Study material:
-- ==== Sys2Proof/Tests/Slice0.lean ====
section
/-! SUPPORT. Tests of the model, with the expected values of 95_test_vectors.md and words written out from
30_encoding.md, and a witness for the hypotheses of each statement of Obligations.lean. -/

namespace Sys2Proof.Tests

open Sys2Proof Sys2Proof.Machine

/-! ### Helpers -/

/-- `T67` (95_test_vectors.md §2.2). -/
def t67 : Curve := ⟨0, 0, 7, 67, 2, 22, 79⟩

/-- `T13` (95_test_vectors.md §2.2). -/
def t13 : Curve := ⟨0, 0, 7, 13, 8, 5, 7⟩

/-- A composite modulus of 95_test_vectors.md §2.2, with base point and scalar modulus. -/
def t15 (gx gy n : Val) : Curve := ⟨0, 0, 7, 15, gx, gy, n⟩

/-- The digest of `alice.txt` (95_test_vectors.md §2.3). -/
def ha : Val := 0x104107708d31518ec8631b3dbbdc45ca8dbd9509afcaaeb0e94e7260d3caf069

/-- The digest of `bob.txt` (95_test_vectors.md §2.3). -/
def hb : Val := 0xeec1606778308ca76c713700ea63f86c70410790440c7a881df0fdc52f920411

/-- The block after reset with a curve, `INF` and some operand registers loaded. -/
def loaded (c : Curve) (inf : BitVec 8) (vals : List (VReg × Val)) : State :=
  vals.foldl (fun s e => s.writeV e.1 e.2) { State.reset with cur := c, inf := inf }

/-- One view of the state that the command `w` leaves. -/
def after {α : Type} (s : State) (w : Nat) (view : State → α) : Option α :=
  match step (s.withFetchWord 32 w) with
  | .next t => some (view t)
  | _ => none

/-- The register with number `i` and the STATUS word. -/
def vView (i : VReg) (t : State) : Val × Word := (t.readV i, t.statusWord)

/-- Point register `j` and the STATUS word. -/
def pView (j : PReg) (t : State) : Point × Word := (t.readPt j, t.statusWord)

/-- The STATUS word and ERRINFO. -/
def report (t : State) : Word × Nibble := (t.statusWord, t.errinfo)

/-! ### WellFormed refuses an odd `e` operand -/

theorem test_wf_sign_odd : (Instr.sign 5 1 2 3).wf = false := by decide
theorem test_wf_sign_even : (Instr.sign 4 1 3 5).wf = true := by decide
theorem test_wf_verify_odd : (Instr.verify false false 6 5 0).wf = false := by decide
theorem test_wf_verify_even : (Instr.verify true false 7 4 7).wf = true := by decide

/-! ### Decoding, bit by bit: OPC, RD, RA, RB, RC, FL (30_encoding.md R81, R84) -/

theorem test_decode_nop : decode 0b000000_0000_0000_0000_0000_0000000000 = .ok .nop := by decide
theorem test_decode_fred :
    decode 0b000001_0111_1001_0000_0000_0000000011 = .ok (.fred .n true 7 9) := by decide
theorem test_decode_finv :
    decode 0b000010_1111_0001_0000_0000_0000000010 = .ok (.finv .p true 15 1) := by decide
theorem test_decode_fadd :
    decode 0b000011_0001_0010_0100_0000_0000000000 = .ok (.fadd .p 1 2 4) := by decide
theorem test_decode_fsub :
    decode 0b000100_1010_1000_1001_0000_0000000001 = .ok (.fsub .n 10 8 9) := by decide
theorem test_decode_fmul :
    decode 0b000101_0011_1100_1110_0000_0000000001 = .ok (.fmul .n 3 12 14) := by decide
theorem test_decode_padd :
    decode 0b001000_0100_0010_0011_0000_0000000000 = .ok (.padd 4 2 3) := by decide
theorem test_decode_pdbl :
    decode 0b001001_0001_0110_0000_0000_0000000000 = .ok (.pdbl 1 6) := by decide
theorem test_decode_pneg :
    decode 0b001010_0101_0111_0000_0000_0000000000 = .ok (.pneg 5 7) := by decide
theorem test_decode_pchk :
    decode 0b001011_0000_0101_0000_0000_0000000000 = .ok (.pchk 5) := by decide
theorem test_decode_peq :
    decode 0b001100_0000_0011_0110_0000_0000000000 = .ok (.peq 3 6) := by decide
theorem test_decode_pldg :
    decode 0b001101_0110_0000_0000_0000_0000000000 = .ok (.pldg 6) := by decide
theorem test_decode_pmul :
    decode 0b010000_0001_0010_1100_0000_0000000100 = .ok (.pmul true 1 2 12) := by decide
theorem test_decode_pord :
    decode 0b010001_1101_0100_0000_0000_0000000000 = .ok (.pord 13 4) := by decide
theorem test_decode_htrunc :
    decode 0b011000_0101_1011_0000_0000_0000000000 = .ok (.htrunc 5 11) := by decide
theorem test_decode_sign :
    decode 0b011001_0100_0001_0010_0011_0000000000 = .ok (.sign 4 1 2 3) := by decide
theorem test_decode_verify :
    decode 0b011010_0000_0110_0100_0101_0000001000 = .ok (.verify true false 6 4 5) := by decide
theorem test_decode_verify_sovf :
    decode 0b011010_0000_0110_0100_0101_0000010000 = .ok (.verify false true 6 4 5) := by decide

/-- One broken field for each kind of field (30_encoding.md R87): a set bit in an unused field, a point
register above 7, an odd `e` register, a flag that is not allowed. -/
theorem test_decode_broken_fields :
    decode 0b000011_0001_0010_0100_0001_0000000000 = .error .fieldConstraint ∧
    decode 0b001000_1000_0010_0011_0000_0000000000 = .error .fieldConstraint ∧
    decode 0b011001_0101_0001_0010_0011_0000000000 = .error .fieldConstraint ∧
    decode 0b000011_0001_0010_0100_0000_0000000010 = .error .fieldConstraint := by decide

theorem test_decode_table_word : decodeTableWord 32 0x12A24001 = some (.fsub .n 10 8 9) := by decide

/-! ### Commands (95_test_vectors.md §3 to §7) -/

theorem test_nop : after (loaded t67 0 [(3, 5)]) 0x00000000 (vView 3) = some (5, 2) := by decide

theorem test_fred_neg : after (loaded t67 0 [(1, 5)]) 0x04040003 (vView 0) = some (74, 2) := by decide
theorem test_fred_secp : after (loaded Curve.secp256k1 0 [(1, BitVec.allOnes 256)]) 0x04040000 (vView 0)
    = some (0x1000003d0, 2) := by decide

theorem test_finv : after (loaded t67 0 [(1, 10)]) 0x08040000 (vView 0) = some (47, 2) := by decide
theorem test_finv_composite :
    after (loaded (t15 1 3 79) 0 [(1, 3)]) 0x08040000 report = some (0x406, 1) := by decide

theorem test_fadd : after (loaded t67 0 [(1, 60), (2, 10)]) 0x0c048000 (vView 0) = some (3, 2) := by
  decide
theorem test_fadd_same : after (loaded Curve.secp256k1 0 [(1, 5)]) 0x0c444000 (vView 1)
    = some (10, 2) := by decide

theorem test_fsub : after (loaded t67 0 [(1, 3), (2, 10)]) 0x10048000 (vView 0) = some (60, 2) := by
  decide

theorem test_fmul : after (loaded t67 0 [(1, 10), (2, 20)]) 0x14048000 (vView 0) = some (66, 2) := by
  decide

theorem test_padd : after (loaded t67 0 [(0, 2), (1, 22), (2, 52), (3, 7)]) 0x20840000 (pView 2)
    = some (.affine 62 63, 2) := by decide
theorem test_padd_vertical : after (loaded t67 0 [(0, 2), (1, 22), (2, 2), (3, 10)]) 0x20804000
    (fun t => (t.readPt 2, t.inf, t.readV 4)) = some (.infinity, 4, 0) := by decide

theorem test_pdbl : after (loaded t67 0 [(0, 2), (1, 22)]) 0x24400000 (pView 1)
    = some (.affine 52 7, 2) := by decide
theorem test_pdbl_flat : after (loaded t67 0 [(0, 5)]) 0x24400000 (pView 1)
    = some (.infinity, 2) := by decide

theorem test_pneg : after (loaded t67 0 [(0, 5)]) 0x28400000 (pView 1)
    = some (.affine 5 0, 2) := by decide

theorem test_pchk : after (loaded t67 0 [(0, 55), (1, 17)]) 0x2c000000 report = some (0xa, 0) := by
  decide
theorem test_pchk_range : after (loaded t67 0 [(2, 67)]) 0x2c040000 report = some (0x306, 2) := by
  decide

theorem test_peq_infinity : after (loaded t67 3 [(0, 1)]) 0x30004000 report = some (0xa, 0) := by
  decide
theorem test_peq_differ : after (loaded t67 2 [(0, 2), (1, 22)]) 0x30004000 report
    = some (0x2, 0) := by decide

theorem test_pldg : after (loaded t67 1 []) 0x34000000 (pView 0) = some (.affine 2 22, 2) := by decide

theorem test_pmul : after (loaded t67 0 [(0, 2), (1, 22), (4, 29)]) 0x40410000 (pView 1)
    = some (.affine 63 12, 2) := by decide
theorem test_pmul_neg : after (loaded t67 0 [(0, 2), (1, 22), (4, 29)]) 0x40410004 (pView 1)
    = some (.affine 63 55, 2) := by decide

theorem test_pord : after (loaded t67 0 [(0, 5)]) 0x45000000 (vView 4) = some (2, 2) := by decide
theorem test_pord_infinity : after (loaded t67 1 []) 0x45000000 (vView 4) = some (1, 2) := by decide

theorem test_htrunc : after (loaded t67 0 [(1, ha)]) 0x60040000 (vView 0) = some (4, 2) := by decide

theorem test_sign : after (loaded t67 0 [(1, ha), (2, 29), (3, 11)]) 0x65048c00
    (fun t => (t.readV 4, t.readV 5, t.statusWord)) = some (24, 78, 2) := by decide
theorem test_sign_retry : after (loaded t13 0 [(1, ha), (2, 3), (3, 3)]) 0x65048c00 report
    = some (0x506, 4) := by decide

theorem test_verify : after (loaded t67 0 [(0, 63), (1, 12), (4, 24), (5, 78), (6, ha)]) 0x68190000
    report = some (0xa, 0) := by decide
theorem test_verify_reject : after (loaded t67 0 [(0, 63), (1, 12), (4, 24), (5, 78), (6, hb)])
    0x68190000 report = some (0x2, 11) := by decide

theorem test_cfg : after (loaded { t67 with p := 1 } 0 []) 0x0c048000 report = some (0x206, 1) := by
  decide
theorem test_illegal_word : after (loaded t67 0 []) 0x68194000 report = some (0x106, 2) := by decide
theorem test_undefined_word : after (loaded t67 0 []) 0x18000000 report = some (0x106, 1) := by decide

/-! ### The register window (95_test_vectors.md §8; 10_state.md R28-R39) -/

theorem test_read_p_word0 : busRead State.reset 0x360 = 0xFFFFFC2F := by decide
theorem test_read_digest_words :
    busRead (loaded t67 0 [(10, ha)]) 0x240 = 0xd3caf069 ∧
    busRead (loaded t67 0 [(10, ha)]) 0x25C = 0x10410770 := by decide
theorem test_cmd_while_busy :
    (busWrite (busWrite State.reset 0x00C 0x34000000) 0x00C 0).statusWord = 0x21 := by decide
theorem test_operand_write_while_busy :
    (busWrite (busWrite State.reset 0x00C 0) 0x100 7).statusWord = 0x41 := by decide
theorem test_sealed_write :
    (busWrite (busWrite State.reset 0x004 2) 0x300 7).statusWord = 0x50 := by decide
theorem test_abort :
    report (busWrite (busWrite State.reset 0x00C 0) 0x004 4) = (0x706, 0) := by decide

/-- The source's assembler example (30_encoding.md R90). -/
theorem test_assemble : assemble "FSUB.n v10, v8, v9".toList = some [0x12A24001] := by decide

/-- Only the names of 10_state.md R23 name a register, and a number has a digit (00_scope.md R7). -/
theorem test_assemble_refuses :
    assemble "PCHK p8".toList = none ∧ assemble "PCHK p_".toList = none ∧
    assemble "PORD v05, p0".toList = none ∧ assemble "PORD v16, p0".toList = none ∧
    parseNumber "0x_".toList = none ∧ parseNumber "1_000".toList = some 1000 := by decide

/-- A JIF to a label that no line marks makes its read, and goes on where its condition is false
(30_encoding.md R92). STATUS at reset is 0 (10_state.md R31). -/
theorem test_jif_unknown_label :
    ((parseScript ["JIF 0x008, 1, 1, gone".toList, "READ 0x000".toList]).map
      (fun script => (runScript (lower script) [false] ⟨0, []⟩ State.reset).1.pc)) = some 1 ∧
    ((parseScript ["JIF 0x008, 1, 0, gone".toList, "READ 0x000".toList]).map
      (fun script => (runScript (lower script) [false, false] ⟨0, []⟩ State.reset).1)) =
        some ⟨2, []⟩ := by decide

/-- `TRUNC_MODE = INTEGER_BITLEN` on T67 (95_test_vectors.md §6.1). -/
theorem test_trunc_integer_bitlen :
    trunc .integerBitlen 79 ha.toNat = 32 ∧ trunc .digestWidth 79 ha.toNat = 4 := by decide

/-- A host read and a host write, each the next event of a step. -/
theorem test_step_host_access :
    (match step { State.reset with events := [.write 0x104 .w32 9, .read 0x104 .w32] } with
      | .next t => (match step t with
        | .next u => some (t.response, u.response)
        | _ => none)
      | _ => none) = some (.writeDone, .readData 9) := by decide

/-! ### Witnesses: for each statement with hypotheses, a state and operands that meet them -/

/-- A block that runs the word `w`, with these events to come. -/
def running (s : State) (w : Word) (events : List Event) : State := { s.accept w with events := events }

/-- A sealed block to which the host writes a curve register. -/
def sealedWrite : State := { State.reset with sealed := true, events := [.write 0x300 .w32 5] }

theorem witness_DecodeOfEncode :
    (Instr.sign 14 15 0 13).WellFormed ∧ (Instr.verify true true 15 14 7).WellFormed := by decide

theorem witness_EncodeOfDecode : decode 0x65048c00 = .ok (.sign 4 1 2 3) := by decide

theorem witness_DecodeIsTheMatchMaskTable :
    rowOf (opcOf 0x18000000) = none ∧
    rowOf (opcOf 0x04000004) = some ⟨0x04000000, 0xFC03FFFC⟩ ∧
    (0x04000004 : Word) &&& 0xFC03FFFC ≠ 0x04000000 ∧
    rowOf (opcOf 0x07FC0003) = some ⟨0x04000000, 0xFC03FFFC⟩ ∧
    (0x07FC0003 : Word) &&& 0xFC03FFFC = 0x04000000 := by decide

theorem witness_IllegalExactlyOnBrokenField :
    shapeOf (opcOf 0x12A24001) = some ⟨.v, .v, .v, .unused, 0x1⟩ ∧
    shapeOf (opcOf 0x12A24002) = some ⟨.v, .v, .v, .unused, 0x1⟩ := by decide

theorem witness_UndefinedOpcodeCompletesIllegal :
    State.reset.busy = false ∧
    opcOf 0x1BFFFFFF ∈ [0x06, 0x07, 0x0E, 0x0F, 0x12, 0x13, 0x14, 0x15, 0x16, 0x17] ∧
    0x1B ≤ opcOf 0x6C000000 ∧ 0x1B ≤ opcOf 0xFFFFFFFF := by decide

theorem witness_StepPerformsTheNextEvent :
    (running State.reset 0x34000000 [.engine, .reset]).busy = true ∧
    decode (running State.reset 0x34000000 [.engine, .reset]).cmdreg = .ok (.pldg 0) ∧
    (running State.reset 0x34000000 [.engine, .reset]).events = .engine :: [.reset] ∧
    (running State.reset 0x34000000 []).events = [] ∧
    (running State.reset 0 [.read 0xFFC .w32]).events = .read 0xFFC .w32 :: [] ∧
    sealedWrite.events = .write 0x300 .w32 5 :: [] ∧
    0xFFC < 0x1000 ∧ 0xFFC % 4 = 0 := by decide

theorem witness_IllegalWordCompletes :
    (running State.reset 0x18000000 [.engine]).busy = true ∧
    decode (running State.reset 0x18000000 [.engine]).cmdreg = .error .undefinedOpcode ∧
    (running State.reset 0x18000000 [.engine]).events = .engine :: [] ∧
    decode (running State.reset 0x00000001 []).cmdreg = .error .fieldConstraint ∧
    (running State.reset 0x00000001 []).events = [] := by decide

theorem witness_ResetEventRestoresTheBlock :
    (running State.reset 0x34000000 [.reset]).events = .reset :: [] := by decide

/-- A running block meets the invariant, and its step answers a next state. -/
theorem witness_StepKeepsReportInvariant :
    (running State.reset 0x34000000 []).ReportInv ∧ ∃ t, step (running State.reset 0x34000000 []) = .next t :=
  ⟨⟨by decide, by decide, by decide, by decide, by decide⟩, ⟨_, rfl⟩⟩

theorem witness_SealedCurveChangesOnlyAtReset :
    sealedWrite.sealed = true ∧ (∀ rest, sealedWrite.events ≠ .reset :: rest) ∧
      ∃ t, step sealedWrite = .next t :=
  ⟨by decide, fun _ h => by simp [sealedWrite] at h, ⟨_, rfl⟩⟩

theorem witness_ReadsThenCompletion :
    (running State.reset 0 [.read 8 .w32, .read 9 .w8]).busy = true ∧
      ∀ e ∈ (running State.reset 0 [.read 8 .w32, .read 9 .w8]).events,
        ∃ addr width, e = .read addr width :=
  ⟨by decide, by simp [running]⟩
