/-- The instruction of a word, by the fields of R198 and R210. The words that R258 and R337 print for IMAXB do not fit those (DEDUCED,
notes/assumptions/8.md). -/
def decodeWord (w : Nat) : Except Reject Instr := decodeRaw (Raw.ofNat w)

/-- A little-endian number (R1, R198). -/
def leNat : List Byte → Nat
  | [] => 0
  | b :: bs => b.toNat + 256 * leNat bs

/-- The first instruction of a list of bytes and the bytes after it. -/
def decode (bs : List Byte) : Except Reject (Instr × List Byte) :=
  match bs with
  | [] => .error .tooShort
  | b :: _ =>
    let n := lenBytes (b.toNat % 4)
    if b.toNat % 4 = 3 then .error .lenReserved
    else if bs.length < n then .error .tooShort
    else
      match decodeWord (leNat (bs.take n)) with
      | .ok i => .ok (i, bs.drop n)
      | .error e => .error e

/-! ### The encoder -/

def mk (cls op len : Nat) (h : Head) (dst sa sb mod ext : Nat) : Raw :=
  { len := len, e := h.e, d := h.d, cls := cls, op := op, pred := h.pred, pn := h.pn, dst := dst, sa := sa, sb := sb,
    mod := mod, ext := ext }

def Src.len : Src → Nat
  | .reg _ => 0
  | .imm32 _ => 1
  | .imm64 _ => 2
def Src.field : Src → Nat
  | .reg n => n
  | .imm32 _ => 0
  | .imm64 _ => 0
def Src.ext : Src → Nat
  | .reg _ => 0
  | .imm32 x => x.toNat
  | .imm64 x => x.toNat
def VSrc.len : VSrc → Nat
  | .reg _ => 0
  | .imm _ => 1
def VSrc.field : VSrc → Nat
  | .reg n => n
  | .imm _ => 0
def VSrc.ext : VSrc → Nat
  | .reg _ => 0
  | .imm x => x.toNat
def Target.len : Target → Nat
  | .reg _ => 0
  | .rel _ => 1
  | .abs _ => 2
def Target.field : Target → Nat
  | .reg n => n
  | .rel _ => 0
  | .abs _ => 0
def Target.ext : Target → Nat
  | .reg _ => 0
  | .rel x => x.toNat
  | .abs a => a.toNat
def optLen (x : Option W32) : Nat := if x.isSome then 1 else 0
def optExt : Option W32 → Nat
  | none => 0
  | some x => x.toNat
def MovImm.len : MovImm → Nat
  | .imm16 _ => 0
  | .imm32 _ => 1
  | .imm64 _ => 2
def MovImm.mod : MovImm → Nat
  | .imm16 x => x.toNat
  | .imm32 _ => 0
  | .imm64 _ => 0
def MovImm.ext : MovImm → Nat
  | .imm16 _ => 0
  | .imm32 x => x.toNat
  | .imm64 x => x.toNat

def eS2 (op mod : Nat) (h : Head) (o : S2) : Raw := mk 0 op o.b.len h o.dst o.sa o.b.field mod o.b.ext
def eS1 (op mod : Nat) (h : Head) (o : S1) : Raw := mk 0 op 0 h o.dst o.sa 0 mod 0
def eV2 (op mod : Nat) (h : Head) (o : V2) : Raw := mk 1 op o.b.len h o.dst o.sa o.b.field mod o.b.ext
def eV1 (op mod : Nat) (h : Head) (o : V1) : Raw := mk 1 op 0 h o.dst o.sa 0 mod 0
def eM2 (op : Nat) (h : Head) (o : M2) : Raw := mk 1 op 0 h o.dst o.sa o.sb o.nb.toNat 0
def eF2 (op mod : Nat) (h : Head) (o : F2) : Raw := mk 2 op o.b.len h o.dst o.sa o.b.field mod o.b.ext
def eF3 (op mod : Nat) (h : Head) (o : F3) : Raw := mk 2 op 1 h o.dst o.sa o.sb mod o.sc
def eSfu (op : Nat) (h : Head) (o : F1) : Raw := mk 3 op 0 h o.dst o.sa 0 (modRS o.rm o.sat) 0
def eMem (op : Nat) (h : Head) (dst : Nat) (sx : Bool) (a : MAddr) : Raw :=
  mk 4 op (optLen a.imm) h dst a.sa a.sb (modMem a sx) (optExt a.imm)
def eAtom (op : Nat) (h : Head) (o : Atom) : Raw := mk 4 op 1 h o.dst o.a.sa o.a.sb (modAtom o) o.sc
def eCnt (op : Nat) (h : Head) (o : Cnt) : Raw := mk 4 op o.b.len h 0 o.sa o.b.field (128 * o.scope) o.b.ext
def eBare (cls op mod : Nat) (h : Head) : Raw := mk cls op 0 h 0 0 0 mod 0
def eEng (op : Nat) (h : Head) (dst sa sb mod ops : Nat) (g : Eng) : Raw := mk 6 op 2 h dst sa sb mod (extEng ops g)
def Copy.ops (o : Copy) : Nat := o.box + 2 ^ 7 * o.x + 2 ^ 14 * o.y + 2 ^ 21 * o.esz
def eCopy (op : Nat) (h : Head) (o : Copy) : Raw := eEng op h o.dst o.sa o.sb (modCopy o) o.ops o.eng
def eSend (op : Nat) (h : Head) (o : Send) : Raw := eEng op h 0 o.sa o.sb (modSend o) o.rop (plainEng o.ofs)
def eHall (op : Nat) (h : Head) (o : Hall) : Raw :=
  eEng op h 0 o.sa o.sb (modHall o) o.lens { cnt := o.cnt, csel := o.csel, ofs := untimed }
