/-- The issuing slot's PC set by a taken transfer, which ends the run (R45, R237). -/
def State.jump (s : State) (a : Addr48) : State :=
  let s := s.modGroup s.cur.key fun g => g.setSlot s.cur.alt { g.slot s.cur.alt with pc := a }
  { s with cur := { s.cur with taken := true } }

/-- The event log. -/
def State.note (s : State) (e : Event) : State := { s with fw := { s.fw with events := s.fw.events ++ [e] } }

/-- An error counter incremented, saturating (R407). -/
def State.bump (s : State) (bank c : Nat) : State :=
  let k := 32 * bank + c
  let v := (Sp.get 0 s.sys.counters k).toNat
  { s with sys := { s.sys with counters := Sp.set 0 s.sys.counters k (BitVec.ofNat 64 (if v + 1 < 2 ^ 64 then v + 1 else v)) } }

/-- The bank of an owner id; bank 0 where it has none (R407). -/
def State.bankOf (s : State) (owner : Nat) : Nat :=
  ((s.sys.banks.find? fun p => p.2 == owner && owner != 0).map (·.1)).getD 0

/-- An event of a structure that belongs to an owner id: counter `c` of its bank. Where the id has no bank, an error (counters 0 to 4)
is one of a system-owned page or shared structure, counter 10 of bank 0 (R408, R409). -/
def State.bumpOwner (s : State) (owner c : Nat) : State :=
  if s.bankOf owner != 0 then s.bump (s.bankOf owner) c else if c ≤ 4 then s.bump 0 10 else s

end Sys2Proof.Machine
end

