/-- Eviction and migration: victims move to the other tier until `n` frames are free. The lowest page goes first (DESIGN CHOICE,
notes/assumptions/76.md). -/
def State.makeRoom (s : State) (bonded : Bool) (die n gained : Nat) (ps : Nat → Bool) (kept : Nat × Nat := (0, 0)) : State :=
  ((sortBy (fun a b => a ≤ b) (s.movable bonded die gained ps kept)).take (n - s.framesLeft bonded die)).foldl
    (fun s p => s.placePage (if bonded then 2 else 1) p) s

/-! ### Copies set aside (R333, R434) -/

/-- The frames that a write to a page needs for its copies: of the capacity tier, and of the bonded DRAM of the page's die. Another
package keeps its own pages' copies. -/
def State.copyFrames (s : State) (p : Nat) : Nat × Nat :=
  let taking := s.mem.laps.filter fun l => l.takes p
  let own := (taking.filter fun l => l.number == 0 && peLoc (s.page p) == 2).length
  if pkgOf (p * 65536) = s.pkg then (own, taking.length - own) else (0, 0)

/-- The first write to a covered page copies it aside, for each lap that has no copy of it; LGEN records the newest
generation (R434). A page that leaves a full die for its copy finds its place in the capacity tier, which may first move pages to other
dies. A write whose copies find no frames leaves its mark in `starved`, and no step performs it: it waits until a frame frees, a train's as
a late event (R434), another's likewise (DESIGN CHOICE, notes/assumptions/100.md). -/
def State.setAside (s : State) (p : Nat) : State :=
  if !(s.mem.laps.any fun l => l.takes p) then s
  else
    let die := pageDie p
    let n := s.copyFrames p
    let s := s.makeRoom false die (n.1 + (n.2 - s.framesLeft true die)) 0 (fun q => q == p) (die, n.2)
    let s := s.makeRoom true die n.2 0 fun q => q == p
    let short := decide (s.framesLeft false die < n.1) || decide (s.framesLeft true die < n.2)
    let gen := (s.mem.laps.filter fun l => l.takes p).foldl (fun g l => max g l.gen) (peLgen (s.page p))
    let keep (l : Lap) : Lap :=
      if l.takes p then
        { l with held := l.held ++ [(p, pePsn (s.page p))]
                 aside := Sp.graft l.aside (Sp.window s.mem.home (p * 65536) 65536) (p * 65536) 65536 }
      else l
    { s with mem := { s.mem with laps := s.mem.laps.map keep, starved := s.mem.starved || short } }.setPage p
      (setPe (s.page p) 0 16 gen)

/-- A write to a range sets aside each of its pages. -/
def State.setAsideRange (s : State) (ia n : Nat) : State := (pieces ia n).foldl (fun s q => s.setAside (pageOf q.1)) s

/-! ### Home reads and writes -/

/-- Bytes as a tenant reads them at the home: a failing page gives zeros (R394). -/
def State.homeBytes (s : State) (owner ia n : Nat) : List Byte :=
  (pieces ia n).flatMap fun q => if s.pageOk owner (pageOf q.1) then Memory.bytes s.mem.home q.1 q.2 else List.replicate q.2 0

/-- The companion's copies of the lines of a range are invalidated (R444). Lines are keyed by their first address. -/
def Mem.invalidate (m : Mem) (ia n : Nat) : Mem :=
  { m with snoop := Sp.clear m.snoop (ia / 64 * 64) ((ia + n + 63) / 64 * 64 - ia / 64 * 64) }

Exercise objective:
Up to and including the line with "def t13 : Curve := ⟨0, 0, 7, 13, 8, 5, 7⟩", output every line of the records above exactly, starting from the first; output nothing else.

Output for this exercise:
-- ==== Sys2Proof/Tests/Slice0.lean ====
section
/-! SUPPORT. Tests of the model, with the expected values of 95_test_vectors.md and words written out from
30_encoding.md, and a witness for the hypotheses of each statement of Obligations.lean. -/

namespace Sys2Proof.Tests

open Sys2Proof Sys2Proof.Machine

/-! ### Helpers -/

/-- `T67` (95_test_vectors.md §2.2). -/
def t67 : Curve := ⟨0, 0, 7, 67, 2, 22, 79⟩

/-- `T13` (95_test_vectors.md §2.2). -/
def t13 : Curve := ⟨0, 0, 7, 13, 8, 5, 7⟩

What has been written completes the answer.